何かシャディアの反応は最近会話した夢見がちな妹の反応と似ていて察しがついた。イザークの妹は最近恋愛小説に夢中なようで騎士団所属の兄に対して多くの質問を投げかけてきたのだ。

やれ騎士団には美形がそろっているのは本当なのか。やれ貴族の令嬢との秘密の恋に溺れたことはないのか。やれ王室からの秘密の任務を個々に請け負っていて単独行動をすることもあるのか。久しぶりに会うなり鼻息荒く迫ってくる妹の勢いと異様な雰囲気にただただ圧倒された。

最後には王族との婚姻を結んだものはいないのか、結びそうなものはいないのか等ととっておきの情報を求めるが故に興奮気味に絡みついてきたのだ。あまりに突拍子もない話題、誰から聞いた情報なのかと問えばそういった恋愛小説が流行して数多くの名作が生まれ、世の女性を虜にしているのだという。

それには言葉もなく、いや言葉を失って頭を抱えたものだった。妹にしてみたら真偽はどうでもよく、ただその小説が楽しいのだと。好奇心で聞いてみたかっただけなのだと吐き捨てて部屋にこもってしまった。自己満足で去っていった嵐はイザークの心にそれなりの被害を及ぼした。

前々から元気な奴だと思っていたが、それとは違う種類のような気がして頭が痛い。今のシャディアの反応は妹のそれに似ている。好奇心、適当になんとなく聞いてみたような意味のない言葉である雰囲気がありありと感じられた。振り回される方の事なんてお構いなしだ。

「あ、当たりだった?」

何も言わないイザークに対して察して欲しいのはそこではないのだが、自分の思う所と違う場所を心配されるのはどうも居心地が悪い。何を発言しようが結局はシャディアのいいように解釈されるだけなのだろう。ここにあの方たちがいたら絶対に指さして笑うだろうな。そんな事を思うとため息が出た。

「…そんなところです。」

これ以上の会話は疲労にも繋がるし迂闊な事も漏らしかねない。ここはシャディアの言い分に乗っておこうと半ば投げやりに頷いてイザークはこの話題を閉じようと試みた。

横目で見ればシャディアは顔を輝かせて何度も深く頷いている。やはり自分の考えた通りなのだと満足気に口角を上げていた。放っておいた事で後々面倒な事になりそうな予感を抱えつつも、とりあえずこの場はこれで乗り越えようとイザークは苦笑いをするしかなかった。

「イザークさんのお休みが終わるまでコレね。」

そう言って人差し指を口元に当てるシャディアが優しく微笑む。

「そうしていただけると。」
「私たちの秘密ね。」

ため息交じりだったとはいえ、イザークの返事にシャディアは目を細めて口角を上げた。それは今までに見たどの笑顔よりも大人びていて幼さを隠したものだった。なんだ、と一瞬高鳴った鼓動に首を傾げてイザークは戸惑う。

「王都、楽しみだな。案内してくださいね!」
「…現地解散の予定では?」
「そんなこと言わないで、旅は道連れっていうじゃないですか。さっきの町よりも大きいんでしょ?どんな人がいるのかな…道端で弾いても?」
「さあ、演奏者はいますが許可があるのかは。」

視線を宙に逃がして巡らせてみてもイザークには半端な答えしか出なかった。いつもの日々を過ごす場所ではあるが、そういった見方をしていない分どうだったか自信がない。

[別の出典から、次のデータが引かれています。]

/-- Settles O9: DEC is the register write of `decValue`, whose integer residue is the stated one. -/
theorem decSubtractsOneModulo256 : Obligations.DecSubtractsOneModulo256 := by
  intro a s
  rw [← decValue_eq]
  exact ⟨encodedAs_of_encode_eq rfl rfl, manipulateRegister_writes a decValue s⟩

/-- Settles O10: CLR and RST are register writes of values that do not depend on what the register held. -/
theorem clrAndRstWriteZeroAndTheAddress : Obligations.ClrAndRstWriteZeroAndTheAddress := fun a s =>
  ⟨encodedAs_of_encode_eq rfl rfl, encodedAs_of_encode_eq rfl rfl,
    manipulateRegister_writes a (fun _ => 0) s, manipulateRegister_writes a (fun _ => zext a) s⟩

/-! ## The evaluation stack (R125, R126) -/

theorem State.pushEntry_of_room {s : State} (room : ∀ d, s.params.stackDepth = some d → s.stack.length < d)
    (v : Word) : s.pushEntry v = { s with stack := v :: s.stack } := by
  rw [State.pushEntry, (exhausted_eq_false _ _).2 room, if_neg Bool.false_ne_true]

theorem State.pushEntry_of_full {s : State} (full : s.params.stackDepth = some s.stack.length) (v : Word) :
    s.pushEntry v = s.endRun .stackExhausted := by
  rw [State.pushEntry, (exhausted_eq_true _ _).2 ⟨_, full, le_rfl⟩, if_pos rfl]

theorem execPush_of_room {s : State} (room : ∀ d, s.params.stackDepth = some d → s.stack.length < d) (a : RegAddr) :
    execPush a s = .next { s with stack := s.reg a :: s.stack, frames := advanceTop 10 s.frames } :=
  congrArg Host.Outcome.next (State.pushEntry_of_room (s := s.advance 10) room (s.reg a))

theorem execPush_of_full {s : State} (full : s.params.stackDepth = some s.stack.length) (a : RegAddr) :
    execPush a s = .next (s.endRun .stackExhausted) :=
  congrArg Host.Outcome.next (State.pushEntry_of_full (s := s.advance 10) full (s.reg a))

theorem execPop_of_empty {s : State} (empty : s.stack = []) (a : RegAddr) :
    execPop a s = .next (s.endRun .stackUnderflow) := by
  simp only [execPop, empty]
  rfl

theorem execPop_of_newest {s : State} {v : Word} {below : List Word} (newest : s.stack = v :: below) (a : RegAddr) :
    execPop a s = .next (({ s with stack := below }.advance 10).setReg a (popValue s.params.popMask v)) := by
  simp only [execPop, newest]

/-- Settles O11: the two outcomes of the push, by whether `STACK_DEPTH` is used up. -/
theorem pushAppendsTheWholeRegister : Obligations.PushAppendsTheWholeRegister := fun a s =>
  ⟨encodedAs_of_encode_eq rfl rfl, fun room => execPush_of_room room a,
    fun full => ⟨_, execPush_of_full full a, s.endRun_ended .stackExhausted⟩⟩

/-- Settles O12: underflow, or the register write of the newest entry under each mask from the state without it. -/
theorem popWritesTheMaskedNewestEntry : Obligations.PopWritesTheMaskedNewestEntry := by
  intro a s
  refine ⟨encodedAs_of_encode_eq rfl rfl,
    fun empty => ⟨_, execPop_of_empty empty a, s.endRun_ended .stackUnderflow⟩, fun v below newest => ?_⟩
  have writes : WritesRegister s _ a (popValue s.params.popMask v) :=
    State.setReg_advance_writesRegister { s with stack := below } 10 a _
  refine ⟨_, execPop_of_newest newest a, State.setReg_advance_sameButRegisters _ 10 a _,
    fun low8 => ?_, fun full32 => ?_⟩
  · rwa [low8, popValue_low8] at writes ⊢
  · rwa [full32, popValue_full32] at writes ⊢

/-! ## What writes no register and leaves the stack alone -/

/-- Settles O13: both reserved modes are the advance alone, whatever their address field. -/
theorem reservedModesDoNothing : Obligations.ReservedModesDoNothing := fun _ s =>
  ⟨encodedAs_of_encode_eq rfl rfl, encodedAs_of_encode_eq rfl rfl,
    ⟨_, rfl, s.advance_sameState 10⟩, ⟨_, rfl, s.advance_sameState 10⟩⟩

/-- Settles O14: PAGE is the advance and the store to `PG`. -/
theorem pageSelectsThePageAndWritesNoRegister : Obligations.PageSelectsThePageAndWritesNoRegister := fun _ _ =>
  ⟨encodedAs_of_encode_eq rfl rfl, rfl⟩

end Sys2Proof.Machine
end

section
/-! The class ARITHMETIC (R142 to R149): the law common to its two-register modes (R141) and to the four load
immediates, and the numbers they write; the bitwise search of ROOT finds the greatest integer root. -/

namespace Sys2Proof.Machine

/-! ## What the two shapes of the class write -/

/-- R141: register `a1` takes `f` of what the two registers held before, 14 bits on. -/
theorem arithmetic_writes (f : Word → Word → Word) (a1 a2 : RegAddr) (s : State) :
    ∃ t, arithmetic f a1 a2 s = .next t ∧ SameButRegisters 14 s t ∧
      WritesRegister s t a1 (f (s.reg a1) (s.reg a2)) :=
  ⟨_, rfl, s.setReg_advance_sameButRegisters 14 a1 _, s.setReg_advance_writesRegister 14 a1 _⟩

いやむしろ、そのことを知らない自分に問題があるのだと気づかされて眉を寄せた。日常の些細なことにも疑問を持って知識にしなければ。他の街で感じたことはいいきっかけとして自分のものにしなければいけないのだとイザークは人知れず自分を叱った。

「そっか。聞いてみないとね。今日はどこまでいくの?」
「イルーバという町まで。」
「夜には町に着く?」
「ええ、多分。」

外の様子を見ながら答えるイザークにシャディアは瞬きを重ねて首を傾げた。何だろうか、さっきからこの何となく伝わってくるイザークの心理状態は。

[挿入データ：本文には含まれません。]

-- ==== Sys2Proof/Machine/State.lean ====
section
/-! DEFINITION. The state of the machine as plain data (10_state.md R30), the exceptions (60_exceptions.md R441), the
record of a Trap outcome (R460), the ways a step can stop, and the state after reset (10_state.md R57,
70_reset_and_hazards.md R491). -/

namespace Sys2Proof.Machine

/-- The pending branch decision for the instruction at `pc` (10_state.md R40). -/
inductive Delay where
  /-- Not in a delay slot. -/
  | none
  /-- In the delay slot of a taken branch to the target. -/
  | taken (target : Word)
  /-- In the delay slot of a branch not taken. -/
  | notTaken
  /-- In the slot of a branch likely not taken: not executed. -/
  | nullify
  deriving DecidableEq, Repr

/-- The size of a linked location (41_atomic_coproc_load_store.md R200, R201). -/
inductive LinkSize where
  | word | double
  deriving DecidableEq, Repr

/-- `LLaddr` and what is known of the read-modify-write sequence in progress (41_atomic_coproc_load_store.md R200,
R205). -/
structure Link where
  /-- The linked virtual address and size: the pair `LLaddr`. -/
  vaddr : Word
  size : LinkSize
  /-- The physical address of the linked location. -/
  paddr : Nat
  /-- A load, a store or a prefetch has completed since the linked load. -/
  disturbed : Bool
  /-- The lowest and the highest address of an instruction completed since, the linked load included. -/
  low : Word
  high : Word
  deriving DecidableEq, Repr

/-- What is remembered of a physical byte: the access type of the last load or store of it (20_memory.md R94) and
whether a store of the run has written it (R110). -/
structure Note where
  type : AccessType
  stored : Bool
  deriving DecidableEq, Repr

/-- The register in the MIPS I load delay slot, and whether LWL or LWR loaded it (70_reset_and_hazards.md R500). -/
structure LoadDelay where
  reg : Reg
  merge : Bool
  deriving DecidableEq, Repr

/-- The exceptions, with the values each records (60_exceptions.md R441, R461). -/
inductive Exception where
  | addressError (kind : AccessKind) (vaddr : Word)
  | integerOverflow
  | reservedInstruction
  | coprocessorUnusable (unit : Fin 4)
  | tlbRefill (kind : AccessKind) (vaddr : Word)
  | tlbInvalid (kind : AccessKind) (vaddr : Word)
  | tlbModified (vaddr : Word)
  | busError (kind : AccessKind)
  | systemCall
  | breakpoint
  | trap
  /-- Named by the source; no step raises it (R451). -/
  | interrupt
  /-- Named by the source; no instruction in scope raises it (R450). -/
  | floatingPoint
  deriving DecidableEq, Repr

/-- The record of a Trap outcome; its `state` is the rest of the State, which is unchanged (60_exceptions.md R460). -/
structure TrapRecord where
  exception : Exception
  victim : Word
  inDelaySlot : Bool
  restart : Word
  deriving DecidableEq, Repr

/-- One change that the platform makes to the state of an ended run before it resumes it (60_exceptions.md R460): any
part of the state of 10_state.md R30 that the resumption does not fix itself, a byte of memory, or what is remembered
of one. -/
inductive Alteration where
  /-- `x[r]`; a change of `x[0]` is discarded. -/
  | gpr (r : Reg) (v : Word)
  /-- `HI`. -/
  | hi (v : Word)
  /-- `LO`. -/
  | lo (v : Word)
  | hiGuard (n : Fin 3)
  | loGuard (n : Fin 3)
  | hiloFresh (b : Bool)
  /-- `LLaddr`, with what is known of its sequence. -/
  | linked (l : Option Link)
  /-- `CPR[z, i]`; for unit 1, `FGR[i]`. -/
  | cpr (z : Fin 4) (i : Reg) (v : Word)
  /-- `CCR[z, i]`. -/
  | ccr (z : Fin 4) (i : Reg) (v : Word)
  /-- `COC[z]`; for unit 1, `FCC[0]`. -/
  | coc (z : Fin 4) (b : Bool)
  /-- `FCC[7..1]`. -/
  | fccHigh (v : BitVec 7)
  | fcsr (v : BitVec 32)
  /-- The byte at a physical address, of any access type. -/
  | byte (a : Nat) (b : Byte)
  /-- What is remembered of the byte at a physical address; with `none` it is forgotten, as by the privileged sequence of
  20_memory.md R94. -/
  | remembered (a : Nat) (n : Option Note)
  deriving DecidableEq, Repr

/-- What the environment may do between two steps (10_state.md R45, 60_exceptions.md R460, R477; note 11). -/
inductive EnvEvent where
  /-- Nothing. -/
  | quiet
  /-- The environment clears `LLbit`. -/
  | clearLink
  /-- Another agent stores bytes of memory of coherent type, given by their physical addresses (note 42). -/
  | agentStore (bytes : List Host.Cell)
  /-- Both between the same two instructions. -/
  | clearAndStore (bytes : List Host.Cell)
  /-- The platform changes the state of an ended run and resumes it at `pc` (note 40). -/
  | resume (pc : Word) (changes : List Alteration)
  deriving DecidableEq, Repr

/-- The state of one processor and its memory. INVENTORY.md names the rule and the reset value of every field. -/
structure State where
  /-- `x[0..31]`; the entry of register 0 is always zero (10_state.md R31, R32). -/
  gpr : Vector Word 32
  /-- `HI`, `LO` (10_state.md R35). -/
  hi : Word
  lo : Word
  /-- 10_state.md R38. -/
  pc : Word
  /-- 10_state.md R40. -/
  delay : Delay
  /-- `LLbit` (10_state.md R45). -/
  llbit : Bool
  /-- `LLaddr` (41_atomic_coproc_load_store.md R200). -/
  link : Option Link
  /-- The instructions left in which `HI`, `LO` may not be written (44_muldiv.md R302). -/
  hiGuard : Nat
  loGuard : Nat
  /-- 44_muldiv.md R315. -/
  hiloFresh : Bool
  /-- The coprocessor units; `FGR[i]` is `CPR[1, i]`, `FCC[0]` is `COC[1]` (10_state.md R46, R47, R49). -/
  cop0 : CopUnit
  cop1 : CopUnit
  cop2 : CopUnit
  cop3 : CopUnit
  /-- `FCC[7..1]` (10_state.md R53, note 30). -/
  fccHigh : BitVec 7
  /-- `FCSR` (10_state.md R53, note 30). -/
  fcsr : BitVec 32
  /-- The bytes of physical memory that are not zero, addresses strictly rising (20_memory.md R70, note 9). -/
  mem : List Host.Cell
  /-- What is remembered of the physical bytes accessed (20_memory.md R94, R110), addresses strictly rising. -/
  history : List (Nat × Note)
  /-- 70_reset_and_hazards.md R500. -/
  loadDelay : Option LoadDelay
  /-- The Trap outcome, when the run has ended with one (60_exceptions.md R460). -/
  trap : Option TrapRecord
  /-- The launch parameters (00_scope.md R7). -/
  params : Params
  /-- The model's own: what the environment does, one event before each step (note 11). -/
  env : List EnvEvent
  /-- The model's own: the index of the next free value (note 12). -/
  ticks : Nat
  deriving DecidableEq, Repr

/-- The machine stops with a fault. -/
inductive Fault where
  /-- Raised by `step` alone, at a state whose run has ended with a Trap outcome that the platform does not resume
  (60_exceptions.md R460, 70_reset_and_hazards.md R511). Safe: the spec gives such a run no further step. -/
  | trapOutcome (r : TrapRecord)
  deriving DecidableEq, Repr

/-- The machine gives no meaning from here on (the spec's `refuse`). All are safe: the model stops where hardware
goes on in a way that the spec does not describe. -/
inductive Refusal where
  /-- Raised by an arm of `exec` whose instruction has no meaning yet. -/
  | notModelled (mnemonic : String)
  /-- A required-zero field is not zero (30_encoding.md R140); raised after decoding. -/
  | requiredZeroField
  /-- A branch or jump in a delay slot (45_jump_branch.md R334). -/
  | branchInDelaySlot
  /-- A link branch that tests GPR 31 (45_jump_branch.md R362). -/
  | linkSourceIs31
  /-- JALR with `rs` = `rd` (45_jump_branch.md R341). -/
  | jalrSameRegister
  /-- SYNC with a non-zero `stype` (46_misc.md R400). -/
  | syncStype
  /-- A linked load or conditional store to an uncached location (41_atomic_coproc_load_store.md R200, R205). -/
  | linkedAccessUncached
  /-- A conditional store without its linked load (41_atomic_coproc_load_store.md R203). -/
  | conditionalStoreWithoutLink
  /-- A load or store of a byte last accessed with another access type (20_memory.md R94). -/
  | mixedAccessTypes
  /-- A fetch of a byte that a store of the run has written (20_memory.md R110). -/
  | fetchOfStoredByte
  /-- A write of HI or LO within two instructions of the read of it (44_muldiv.md R302). -/
  | hiLoHazard
  /-- A use of a register in its MIPS I load delay slot (70_reset_and_hazards.md R500). -/
  | loadDelaySlot
  /-- An indexed address outside the region of its base (41_atomic_coproc_load_store.md R220). -/
  | regionBits
  /-- An operation of a usable coprocessor, which the sources do not define (47_coprocessor.md R422). -/
  | coprocessorOperation (unit : Fin 4)
  /-- One of the eight multiply-accumulate instructions of the FPU (47_coprocessor.md R425), or MOVCI when the launch
  does not have it (R426). -/
  | fpuInstruction
  deriving DecidableEq, Repr

/-- What the rule of one instruction answers (10_state.md R43). -/
inductive Effect where
  /-- Completed, with its writes made and the delay value it leaves. -/
  | done (s : State) (d : Delay)
  /-- No write of the instruction takes effect. -/
  | raise (e : Exception)
  | refuse (r : Refusal)

/-- What the step cycle must know of an instruction beside its writes. -/
structure Traits where
  /-- The level at which the instruction is first defined (30_encoding.md R141). -/
  level : Level := .I
  /-- It is one of the jumps and branches (45_jump_branch.md R334). -/
  branch : Bool := false
  /-- The unit it addresses (47_coprocessor.md R421). -/
  unit : Option (Fin 4) := none
  /-- It is a load, a store or a prefetch (41_atomic_coproc_load_store.md R205). -/
  memory : Bool := false
  /-- It is MFHI, or MFLO (44_muldiv.md R302). -/
  readsHi : Bool := false
  readsLo : Bool := false
  /-- The general registers it uses as sources; only MIPS I instructions need list them (70_reset_and_hazards.md
  R500). -/
  reads : List Reg := []
  /-- The register whose old content LWL or LWR merges with. -/
  merges : Option Reg := none
  /-- The general register it loads, and whether it is LWL or LWR. -/
  loads : Option Reg := none
  mergeLoad : Bool := false

/-- The state right after reset (10_state.md R57). The values the spec leaves unspecified are those of notes 1 to 8. -/
def State.reset : State where
  gpr := Vector.replicate 32 0#64
  hi := 0#64
  lo := 0#64
  pc := Config.resetPC
  delay := .none
  llbit := false
  link := none
  hiGuard := 0
  loGuard := 0
  hiloFresh := false
  cop0 := .reset
  cop1 := .reset
  cop2 := .reset
  cop3 := .reset
  fccHigh := 0#7
  fcsr := 0#32
  mem := []
  history := []
  loadDelay := none
  trap := none
  params := Config.resetParams
  env := []
  ticks := 0

end Sys2Proof.Machine
end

「この先の街で一度馬車を乗り換えてから進んだ先です。そこでどの位待ち時間があるかは分からないのでそれ次第です。」
「乗り換え。」
「この先も何度か乗り換えますよ。」

イザークの言葉にシャディアは納得するように何度も頷いた。その言い方は少し抵抗があるような色を含んでいる気がしてそのまま様子を窺うことにする。